Site Reliability Engineer

Posted on:

July 16, 2025

Job description

Responsibilities

The way of working outlined here (https://github.com/OctopusDeploy/People/tree/main/Engineering/Site-Reliability-Engineering) is your natural way of getting things done.
You excel in an environment focused on availability, reliability, and observability.
You are skilled in systems engineering and may have specialized expertise in specific areas.
You find value in applying safety culture lessons from other industries to your work.
You are adept at leading postmortems and designing deployment and monitoring pipelines.
You have a passion for automating builds, tests, deployments, infrastructure, and operational tasks.
You embrace a "you built it, you run it" culture, with a commitment to quality and system availability, participating in a humane on-call program.
You are self-motivated, work independently with high-quality output, and seek help or new tasks when needed.
You collaborate effectively to solve problems, combining passion, pragmatism, and empathy.
You are results-oriented, adaptive to business direction changes, and encourage the same approach in others.
You thrive on candid feedback, solving complex problems, and helping fellow engineers succeed while working on valuable projects.

Job requirements

Please note - this is to give you an idea of our tools, we don't expect expertise in everything.

A mix of internally developed applications and 3rd Party Software (e.g. TeamCity).
Run in Azure with a mix of AppServices, AKS Clusters, and Azure Functions.
We use Linux containers mostly with a few Windows containers.
Container workloads are run on AKS.
Dockerhub and Artifactory container registries.

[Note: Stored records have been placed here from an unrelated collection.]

-- ==== Sys2Proof/Laws/Rotation.lean ====
section
/-! SUPPORT. The rotation and the arbiters: clients stopped, saved and brought back, and what a cycle of an arbiter grants (R352 to R364). -/

set_option Elab.async false

namespace Sys2Proof.Machine

theorem anyOpen_congr {s n : State} {c : Nat} (h : (getClient n c).step = (getClient s c).step) : anyOpen n c = anyOpen s c := by
  unfold anyOpen; rw [h]

/-- Whether a client stops where its slice is due (R355, R357). -/
def canStop (s : State) (c : Nat) : Prop := ((getClient s c).state = 1 ∨ (getClient s c).state = 2) ∧ anyOpen s c = false

open Classical in
theorem stopClient_spec (c : Nat) (s : State) : let n := stopClient c s
    (∀ k, getClient n k = if k = c ∧ canStop s c then { getClient s k with state := 4 } else getClient s k) ∧
    (∀ k, mget 0 n.rot.bounds k = if k = c ∧ canStop s c then s.tick else mget 0 s.rot.bounds k) ∧
    n.rot = { s.rot with bounds := n.rot.bounds, between := n.rot.between } ∧ (s.rot.between = true → n.rot.between = true) ∧ Only [.clients, .rot] s n := by
  intro n
  have hk := (stopClient_kept c (Kept.rfl' s) (ks := [.clients, .rot]) (by decide)).only
  have hn : n = if ¬ ((getClient s c).state = 1 ∨ (getClient s c).state = 2) ∨ anyOpen s c = true then s
      else { setClientState c 4 s with rot := { (setClientState c 4 s).rot with between := true, bounds := mset 0 (setClientState c 4 s).rot.bounds c (setClientState c 4 s).tick } } := rfl
  by_cases h : canStop s c
  · have h' : ¬ (¬ ((getClient s c).state = 1 ∨ (getClient s c).state = 2) ∨ anyOpen s c = true) := by
      rintro (h1 | h1)
      · exact h1 h.1
      · exact absurd (h1.symm.trans h.2) (by decide)
    rw [if_neg h'] at hn
    refine ⟨fun k => ?_, fun k => ?_, ?_, fun _ => by rw [hn], hk⟩
    · rw [hn]
      show getClient (setClient c { getClient s c with state := 4 } s) k = _
      rw [getClient_setClient]
      by_cases hkc : k = c
      · rw [if_pos hkc, if_pos ⟨hkc, h⟩, hkc]
      · rw [if_neg hkc, if_neg (fun hh => hkc hh.1)]
    · rw [hn]
      show mget 0 (mset 0 s.rot.bounds c s.tick) k = _
      rw [mget_mset]
      exact if_congr ⟨fun hh => ⟨hh, h⟩, fun hh => hh.1⟩ rfl rfl
    · rw [hn]; rfl
  · have h' : ¬ ((getClient s c).state = 1 ∨ (getClient s c).state = 2) ∨ anyOpen s c = true := by
      by_contra hh
      rw [not_or, not_not, Bool.not_eq_true] at hh
      exact h hh
    rw [if_pos h'] at hn
    rw [hn]
    exact ⟨fun k => by rw [if_neg (fun hh => h hh.2)], fun k => by rw [if_neg (fun hh => h hh.2)], rfl, fun hh => hh, Only.rfl' _⟩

We have adopted OpenTelemetry for a lot of our Builds systems.
We are adopting OpenTelemetry for more use cases company-wide, delivering a full telemetry pipeline.
SumoLogic and Honeycomb for analysis.

Working on building new capabilities to increase reliability (we don’t want you staring at monitoring dashboards all day).
Working where you work best, in a home office designed by you, using a device of your choosing, with or without music, in an atmosphere you create for yourself.
Handling a request from an internal team, helping solve a challenging build, test or packaging issue, or offering advice to an engineer to help them fall into the pit of success.
Pairing with another engineer on a Zoom call to solve a complex technical problem or explore and define the problem space for future innovation.
Responding to an actionable alert and working to maintain the reliability of the platform used across the company.
Improving our documentation to help engineers discover solutions for themselves and reduce lead time.
Writing a blog post about something interesting for other engineers or preparing a presentation on what was learned from a recent incident.
Facilitating an incident review or preparing a presentation on what was learned.
Proactively reducing future toil by building automation.